I'll look forward to the floods of replies!!

Graham


----------



## wheres_my_beard (21 May 2011)

I have a singlespeed with a Tension Seeker (similar to the Surly Singleator) chain tensioner, and it just about does the job but it a total PITA to set up. 

I would reccomend getting one that is not tensioned using a "spring", but one that fixes firmly in position bolted to the deraileur hanger. (The "spring" i got with my tensioner (which wasn't cheap) was shocking; under tension it did not properly resist the tension and spring back, it just bent. This was during initial installation.)






This is the Gusset Bachelor Tensioner which is very reasonably priced.

I don't know how well any chain tension devices stand up to use on a fixed gear, but should be up to the job, depending on how hard and far you ride.

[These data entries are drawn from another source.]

-- ==== Sys2Proof/Machine/FabricState.lean ====
section
/-! DEFINITION. The state of processing elements, regions, the tile memory interface and scatter-reduce units
(spec 02 R36 to R42, 10, 05 R127). -/

namespace Sys2Proof.Machine

/-- A result on its way to landing (R258, R259, R283): unfrozen cycles left, physical destination, WE, value, flags. -/
structure InFlight where
  left : Nat
  dst : BitVec 4
  we : Bool
  value : Word32
  flags : BitVec 5
  deriving DecidableEq, Repr

/-- A port latch: its value and its full bit (R40). -/
structure Latch where
  value : Word32
  full : Bool
  deriving DecidableEq, Repr

/-- A ring window: start entry and length (R36). -/
structure Ring where
  start : Nat
  length : Nat
  deriving DecidableEq, Repr

/-- A processing element (R27, R36, R40, R262, R274, R283). The head of `replies` is the V latch. -/
structure PE where
  k : Vector Word32 16
  c : Vector Word32 8
  scratch : Mem
  n : Latch
  e : Latch
  s : Latch
  w : Latch
  m : Latch
  replies : List Word32
  /-- Store-form PLDs fired and not yet delivered to `replies` (R275). -/
  awaited : Nat
  ops : Vector (BitVec 24) 32
  routes : Vector (BitVec 16) 32
  ras : Vector (BitVec 16) 32
  opRing : Ring
  routeRing : Ring
  raRing : Ring
  region : Option Nat
  inflight : List InFlight
  /-- Within one cycle: latches read, latches a join keeps, values driven (R40, R261, R281). -/
  reads : List Port
  keeps : List Port
  drives : List (Port × Word32)
  /-- Scratch write of this cycle (R272). -/
  scratchWrite : Option (Nat × Word32)
  deriving DecidableEq, Repr

/-- A fabric region with its loop context (Table 02-2, R37, R38, R255, R262, R366). -/
structure Region where
  pid : Nat
  lnum : Nat
  /-- Graph number; the placement-relative rectangle of its PEs and the absolute fabric origin of the placement. -/
  number : Nat
  x : Nat
  y : Nat
  w : Nat
  h : Nat
  fx : Nat
  fy : Nat
  slot : BitVec 8
  pm1 : BitVec 8
  sv : BitVec 8
  rbase : BitVec 4
  st : BitVec 2
  iter : Word32
  trip : Word32
  smax : BitVec 3
  flags : BitVec 5
  /-- Boundaries since the start (R274), and starts so far. -/
  period : Nat
  runs : Nat
  loaded : Bool
  phases : List PhaseImage
  stop : Bool
  /-- TRIP of a start that waits for its slot (R255). -/
  go : Option Word32
  /-- A phase rewrite that waits for ST = 3 and the drain tokens: phase, GO, TRIP, thread (R255). -/
  rewrite : Option (BitVec 3 × Bool × Word32 × Nat × Nat)
  /-- Output arcs' drain tokens have been sent (R262). -/
  drained : Bool
  faults : Nat
  /-- Halted at a boundary by its fault log (R366), or stopped where it stands (R54). -/
  held : Bool
  /-- CRC-32 of the ring words, taken when a phase is loaded (R379). -/
  signature : Word32
  deriving DecidableEq, Repr

/-- A store op of a chain (R273, R274). -/
structure StoreOp where
  /-- The start of its region that it belongs to, counted from 1, and its sequence number. -/
  run : Nat
  seq : Nat
  pe : Nat
  load : Bool
  off : Word32
  data : Word32
  fem : BitVec 2
  own : Nat
  iter : Nat
  region : Nat
  deriving DecidableEq, Repr

/-- A chain of a tile: its request queue of 16, the region start it performs and its next sequence number there, and
whether its head has faulted (R274 to R277). -/
structure Chain where
  queue : List StoreOp
  run : Nat
  next : Nat
  faulted : Bool
  deriving DecidableEq, Repr

/-- The contributions a tile has combined for flit q of a reduction tree (R279). -/
structure PredFlit where
  rid : Nat
  q : Nat
  op : BitVec 4
  vc : Nat
  lanes : List Word32
  made : Nat
  region : Nat
  deriving DecidableEq, Repr

/-- A reduction token at a scatter-reduce unit (R127): byte offset, operation, width, operand, source triple, context. -/
structure RedToken where
  off : Nat
  op : BitVec 4
  w : BitVec 1
  operand : Word
  src : Nat
  vc : Nat
  seq : Nat
  /-- 0 thread, 1 region; and its number (Table 17-4). -/
  ctxKind : Nat
  ctx : Nat
  deriving DecidableEq, Repr

/-- A scatter-reduce unit: its window of 64 tokens and its filter (source, VC, last SEQ applied) (R126, R127). -/
structure ScatterUnit where
  window : List RedToken
  filter : List (Nat × Nat × Nat)
  deriving DecidableEq, Repr

/-- The memory interface of a tile for its PEs (R27, R273 to R279). -/
structure MemInterface where
  chainTable : Tab Word32
  chains : Tab Chain
  preds : Tab (BitVec 64)
  predFlits : List PredFlit
  units : Vector ScatterUnit 8
  deriving DecidableEq, Repr

end Sys2Proof.Machine
end

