-- ==== Sys2Proof/Machine/Window.lean ====
section
/-! DEFINITION. The register window: queue registers and tile control blocks, gating and waking (spec 16 R350,
15 R330, Tables 15-2 and 15-3, 19 R407 to R409, 04 R79). -/

namespace Sys2Proof.Machine

/-- A device register of the window. -/
inductive WindowReg where
  | qcfg (pid q : Nat)
  | qstat (pid q : Nat)
  | qrel (pid q : Nat)
  | mon (tile : Nat)
  | gate (tile : Nat)
  | gstat (tile : Nat)
  deriving DecidableEq, Repr

/-- The register at a physical address (R330, R407); PKT is not reached by threads. -/
def windowReg (pa : Nat) : Option WindowReg :=
  if 0x3F000000000 ≤ pa ∧ pa < 0x3F001000000 then
    let a := pa - 0x3F000000000
    let pid := a / 0x40000
    let q := a / 0x1000 % 64
    if a % 0x1000 = 0x40 then some (.qcfg pid q)
    else if a % 0x1000 = 0x48 then some (.qstat pid q)
    else if a % 0x1000 = 0x50 then some (.qrel pid q)
    else none
  else if 0x3F800000000 ≤ pa ∧ pa < 0x3F800000000 + 0x40 * 4096 then
    let a := pa - 0x3F800000000
    if a % 0x40 = 0 then some (.mon (a / 0x40))
    else if a % 0x40 = 8 then some (.gate (a / 0x40))
    else if a % 0x40 = 0x10 then some (.gstat (a / 0x40))
    else none
  else none

/-- The queue registers of the thread's own partition are granted, and the control blocks of its tiles; at M the control
blocks of all tiles are, since R407 turns away an outside tile only at S (R326, R330, R350, R407). -/
def windowGranted (s : State) (r : WindowReg) : Bool :=
  let pid := pidOf s s.cur.tile
  match r with
  | .qcfg p _ | .qstat p _ | .qrel p _ => p == pid
  | .mon t | .gate t | .gstat t => s.me.pl == 3 || holdsTile (s.part pid) t

/-- Queue `q` of a partition; the number is taken modulo 64. -/
def Partition.queue (p : Partition) (q : Nat) : Queue := p.queues[q % 64]'(Nat.mod_lt _ (by decide))
def Partition.setQueue (p : Partition) (q : Nat) (x : Queue) : Partition :=
  { p with queues := p.queues.set (q % 64) x (Nat.mod_lt _ (by decide)) }
def State.modQueue (s : State) (pid q : Nat) (f : Queue → Queue) : State :=
  s.setPart pid ((s.part pid).setQueue q (f ((s.part pid).queue q)))

/-- Packets of a queue that have arrived and are not dispatched (R332). -/
def queueCount (p : Partition) (q : Nat) : Nat :=
  ((p.queue q).packets.filter (fun l => (tabGet Launch.reset p.launches l).phase == .queued)).length

def boolNat (b : Bool) : Nat := if b then 1 else 0

def qcfgValue (x : Queue) : Word :=
  BitVec.ofNat 64 (boolNat x.en + 2 * x.prio.toNat + 16 * x.agep.toNat + 256 * boolNat x.host)

def qstatValue (p : Partition) (q : Nat) : Word :=
  let x := p.queue q
  BitVec.ofNat 64 (queueCount p q + 128 * boolNat x.held + 256 * boolNat x.ovf + 512 * boolNat x.perr +
    1024 * boolNat x.pkterr + 2 ^ 32 * x.last.toNat)

def monValue (c : Control) : Word :=
  BitVec.ofNat 64 (c.temp.toNat + 2 ^ 16 * c.volt.toNat + 2 ^ 32 * c.rosc.toNat + 2 ^ 48 * c.opnt.toNat)
def gateValue (c : Control) : Word := BitVec.ofNat 64 (c.gateBank.toNat + 2 ^ 32 * c.gateWay.toNat)
def gstatValue (c : Control) : Word :=
  BitVec.ofNat 64 (c.bwake.toNat + 2 ^ 32 * c.wwake.toNat + 2 ^ 48 * boolNat c.ton)

/-- MON of a tile is sampled once per slot (R407); the slot is numbered by the core cycle, since sampling goes on in a halt. -/
def sampleMonitor (slot t : Nat) (x : Tile) : Tile :=
  let v := Config.monitorSample t slot
  { x with ctl := { x.ctl with temp := v.extractLsb' 0 16, volt := v.extractLsb' 16 16, rosc := v.extractLsb' 32 16 } }

/-- A read of a window register; QREL is write only and reads 0 (R7). -/
def windowRead (s : State) (r : WindowReg) : Word :=
  match r with
  | .qcfg p q => qcfgValue ((s.part p).queue q)
  | .qstat p q => qstatValue (s.part p) q
  | .qrel _ _ => 0
  | .mon t => monValue (sampleMonitor (s.cycle / 8) t (s.tile t)).ctl
  | .gate t => gateValue (s.tile t).ctl
  | .gstat t => gstatValue (s.tile t).ctl

/-- QCFG: every named field is RW (Table 15-2). -/
def writeQcfg (s : State) (pid q : Nat) (v : Word) : State :=
  s.modQueue pid q (fun x => { x with
    en := v.getLsbD 0, prio := v.extractLsb' 1 3, agep := v.extractLsb' 4 4, host := v.getLsbD 8 })

/-- A W1C bit after a write: 1 clears it, but not in the cycle in which hardware sets it (R10). -/
def clearedBit (s : State) (bit : Bool) (setAt : Nat) (one : Bool) : Bool := bit && (!one || setAt == s.cycle)

/-- QSTAT: OVF, PERR and PKTERR are cleared by writing 1; the rest is read-only (R10, Table 15-3). -/
def writeQstat (s : State) (pid q : Nat) (v : Word) : State :=
  s.modQueue pid q (fun x => { x with
    ovf := clearedBit s x.ovf x.ovfAt (v.getLsbD 8)
    perr := clearedBit s x.perr x.perrAt (v.getLsbD 9)
    pkterr := clearedBit s x.pkterr x.pktAt (v.getLsbD 10) })

/-! ### Gates (R408, R409) -/

/-- Whether a launch phase counts as live: dispatched and not ended. -/
def livePhase (p : LaunchPhase) : Bool :=
  match p with
  | .configuring | .starting | .live | .held => true
  | .queued | .ended => false

/-- Launch numbers of a partition that are live; one that was pre-empted has released its tiles (R373). -/
def liveLaunches (p : Partition) : List Nat :=
  (p.launches.filter (fun (_, l) => livePhase l.phase && !(l.phase == .held && l.cause == 0x11))).map (·.1)

/-- Banks in the declared footprint of the live placement on a tile: those of its image's store data (R79). -/
def footprint (s : State) (tile : Nat) : List Nat :=
  match (s.tile tile).place with
  | none => []
  | some pl =>
    match (tabGet Binding.reset (s.part pl.pid).bindings pl.bind).image with
    | none => []
    | some i =>
      let rel := 64 * (tile / 64 - pl.y0) + (tile % 64 - pl.x0)
      i.data.flatMap (fun (t, off, bs) =>
        if t = rel then ((List.range 32).filter (fun b => decide ((b + 32 - bankOf off) % 32 * 8 < bs.length + off % 8))) else [])

/-- Bits that a write of GATE sets and the register does not hold. -/
def newBanks (c : Control) (v : Word) : BitVec 32 := v.truncate 32 &&& ~~~c.gateBank
def newWays (c : Control) (v : Word) : BitVec 16 := v.extractLsb' 32 16 &&& ~~~c.gateWay

/-- R408: no bank of a live footprint, no way while a launch of the partition is live. -/
def gateAllowed (s : State) (tile : Nat) (v : Word) : Bool :=
  let c := (s.tile tile).ctl
  !(footprint s tile).any (fun b => (newBanks c v).getLsbD b) &&
    (newWays c v == 0 || (liveLaunches (s.part (pidOf s tile))).isEmpty)

/-- Tags of the dirty lines of a tile's slice. -/
def dirtyTags (p : Partition) (tile : Nat) : List (BitVec 60) :=
  (p.lines.filter (fun (_, l) => l.home == tile && l.dirty)).map (fun (k, _) => BitVec.ofNat 60 k)

/-- Numbers of the bits set in a mask of n bits. -/
def bitsSet (m n : Nat) : List Nat := (List.range n).filter (fun b => m / 2 ^ b % 2 == 1)

/-- Starts the wake of a way that is off and not waking (R79, R409). -/
def wakeOneWay (s : State) (tile w : Nat) : State :=
  let x := s.tile tile
  if x.ctl.wayOff.getLsbD w && !x.ctl.wwake.getLsbD w then
    (s.setTile tile { x with ctl := { x.ctl with wwake := x.ctl.wwake ||| (1#16 <<< w) } }).after (wakeCycles tile)
      (.unitWakeComplete tile (.way w))
  else s

/-- The lines that the slice has no room for any more leave it (R79); none of them is dirty by now. -/
def trimSlice (s : State) (tile : Nat) : State :=
  let pid := pidOf s tile
  let p := s.part pid
  let mine := p.lines.filter (fun (_, l) => l.home == tile)
  let extra := (mine.drop (sliceRoom (s.tile tile))).map (·.1)
  s.setPart pid { p with lines := p.lines.filter (fun (k, _) => !extra.contains k) }

/-- GATE takes its value: units whose bit is set lose power, units whose bit is cleared begin to wake (R408). -/
def applyGate (s : State) (tile : Nat) (v : Word) : State :=
  let c := (s.tile tile).ctl
  let nb := newBanks c v
  let nw := newWays c v
  let cb := c.gateBank &&& ~~~v.truncate 32
  let cw := c.gateWay &&& ~~~v.extractLsb' 32 16
  let c := { c with
    gateBank := v.truncate 32, gateWay := v.extractLsb' 32 16
    bankOff := c.bankOff ||| nb, bwake := c.bwake &&& ~~~nb
    wayOff := c.wayOff ||| nw, wwake := c.wwake &&& ~~~nw }
  let s := s.modTile tile (fun x => { x with ctl := c })
  let s := if nw = 0 then s else trimSlice s tile
  let s := (bitsSet cb.toNat 32).foldl (fun s b => wakeBank s tile b) s
  (bitsSet cw.toNat 16).foldl (fun s w => wakeOneWay s tile w) s

/-- GATE_WRITE: refused as R408 says; dirty lines of the slice are written back before a way is gated. -/
def execGateWrite (tile : Nat) (v : Word) (s : State) : Out :=
  if gateAllowed s tile v then
    let pid := pidOf s tile
    let s := if newWays (s.tile tile).ctl v = 0 then s
      else (dirtyTags (s.part pid) tile).foldl (fun s t => cleanLine s pid t [] none) s
    .next (if newWays (s.tile tile).ctl v = 0 ∨ (dirtyTags (s.part pid) tile).isEmpty then applyGate s tile v
      else s.after 1 (.gateWrite tile v))
  else .next s

/-- The store words of a bank become 0 and empty; synchronising operations that wait there are scanned (R79). -/
def clearBank (s : State) (tile b : Nat) : State :=
  let s := s.modTile tile (fun x => { x with store := { x.store with
    mem := x.store.mem.filter (fun c => bankOf c.1 != b), full := x.store.full.filter (fun w => w % 32 != b) } })
  (s.tile tile).store.waiters.foldl (fun s e => if e.word % 32 = b then scan s tile e.word else s) s

/-- UNIT_WAKE_COMPLETE (R79, R409). -/
def execUnitWakeComplete (tile : Nat) (u : GatedUnit) (s : State) : Out :=
  let c := (s.tile tile).ctl
  let setCtl (c : Control) (s : State) : State := s.modTile tile (fun x => { x with ctl := c })
  match u with
  | .bank b =>
    if c.bwake.getLsbD b then
      .next (clearBank (setCtl { c with bwake := c.bwake &&& ~~~(1#32 <<< b), bankOff := c.bankOff &&& ~~~(1#32 <<< b) } s)
        tile b)
    else .next s
  | .way w =>
    if c.wwake.getLsbD w then
      .next (setCtl { c with wwake := c.wwake &&& ~~~(1#16 <<< w), wayOff := c.wayOff &&& ~~~(1#16 <<< w) } s)
    else .next s
  | .tile => .next (setCtl { c with ton := true } s)

/-! ### Thread accesses (R350) -/

/-- A write of a window register by a thread; the state, or cause 0x06, or a wait for the write-back of R408. -/
def windowWrite (s : State) (va : Word) (r : WindowReg) (v : Word) : Res :=
  match r with
  | .qcfg p q => .done (writeQcfg s p q v)
  | .qstat p q => .done (writeQstat s p q v)
  | .qrel p q =>
    .done (if v.getLsbD 1 then s.event (.qrelAbort p q) else if v.getLsbD 0 then s.event (.qrelResume p q) else s)
  | .mon _ | .gstat _ => .done s
  | .gate t =>
    if !gateAllowed s t v then trapHere s 0x06 va
    else if newWays (s.tile t).ctl v = 0 then .done (applyGate s t v)
    else
      let pid := pidOf s t
      let tags := dirtyTags (s.part pid) t
      if tags.isEmpty ∧ s.me.writebackOut = 0 then .done (applyGate s t v)
      else waitRetry (tags.foldl (fun s g => cleanLine s pid g [] (some (s.cur.tile, s.cur.thread))) s)

/-- The register that an access names, with the checks of R350: 8 bytes, in the register space, granted. -/
def windowAccess (s : State) (va : Word) (n : Nat) (f : WindowReg → Res) : Res :=
  if n ≠ 8 then trapHere s 0x06 va
  else
    match windowReg (va.toNat % 2 ^ 48) with
    | none => trapHere s 0x06 va
    | some r => if windowGranted s r then f r else trapHere s 0x06 va

end Sys2Proof.Machine
end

As suggested on other threads, there are other options with varying costs and challenges linked to them; 
- eccentric bottom brackets and hubs to take up slack; 
- filing the dropout to allow some lateral movement to take up slack; 
- finding the "magic" gear ratio *** (front and back cogs) so that the chain length magically fits your (specific) frame with minimal effort.
- Half link chains can help with any of these solutions to allow more control of the spare chain length.

Hope this helps

* You can acheive the same gear ratio/ gear inches using varying cogs to acheive a chain length that works for you.
for example, 52 x 20 may produce a more convenient chain length than 39 x 15 (both have ratio of 2.6 and gear inches of 70.2).


----------



## MacB (21 May 2011)

My understanding, and other may correct me here, is:-

Fixed - chain tensioner is a no-no as are the mini EBBs(Excentriker, Forward Components and Phil Wood) that fit standard bottom bracket shells. You can try to get the right ring/cog combo using this:-
http://eehouse.org/fixin/index.php
and there's also the ghost(I think) ring, so you set ring/cog and chain as close as you can and then have a floating chainwheel in between the chain, it will move forward and backwards to adjust tension....I've never tried this but have seen piccies. I've also seen Sheldon Brown stuff on filing the dropout to give some tension ability.

SS - any tensioner(or an old rear derailler), the Surly or the Pauls Engineering Melvin get good reviews, or one of the mini EBB's, these require an Outboard Bearing Crankset and provide about half the adjustment of a full eccentric, but you can use a half link in the chain if need be - I use the Forward components one for a hub gear and has been excellent, but not cheap. However it's currently out of production pending a new model which is meant to be able to work with square taper as well. As is the, seen and reviewed, but not appeared Phil Wood Lil Phil eccentric. There's also an eccentric hub but I have no experience of that, it seems to be a bit of a marmite thing though, either loved or hated.


----------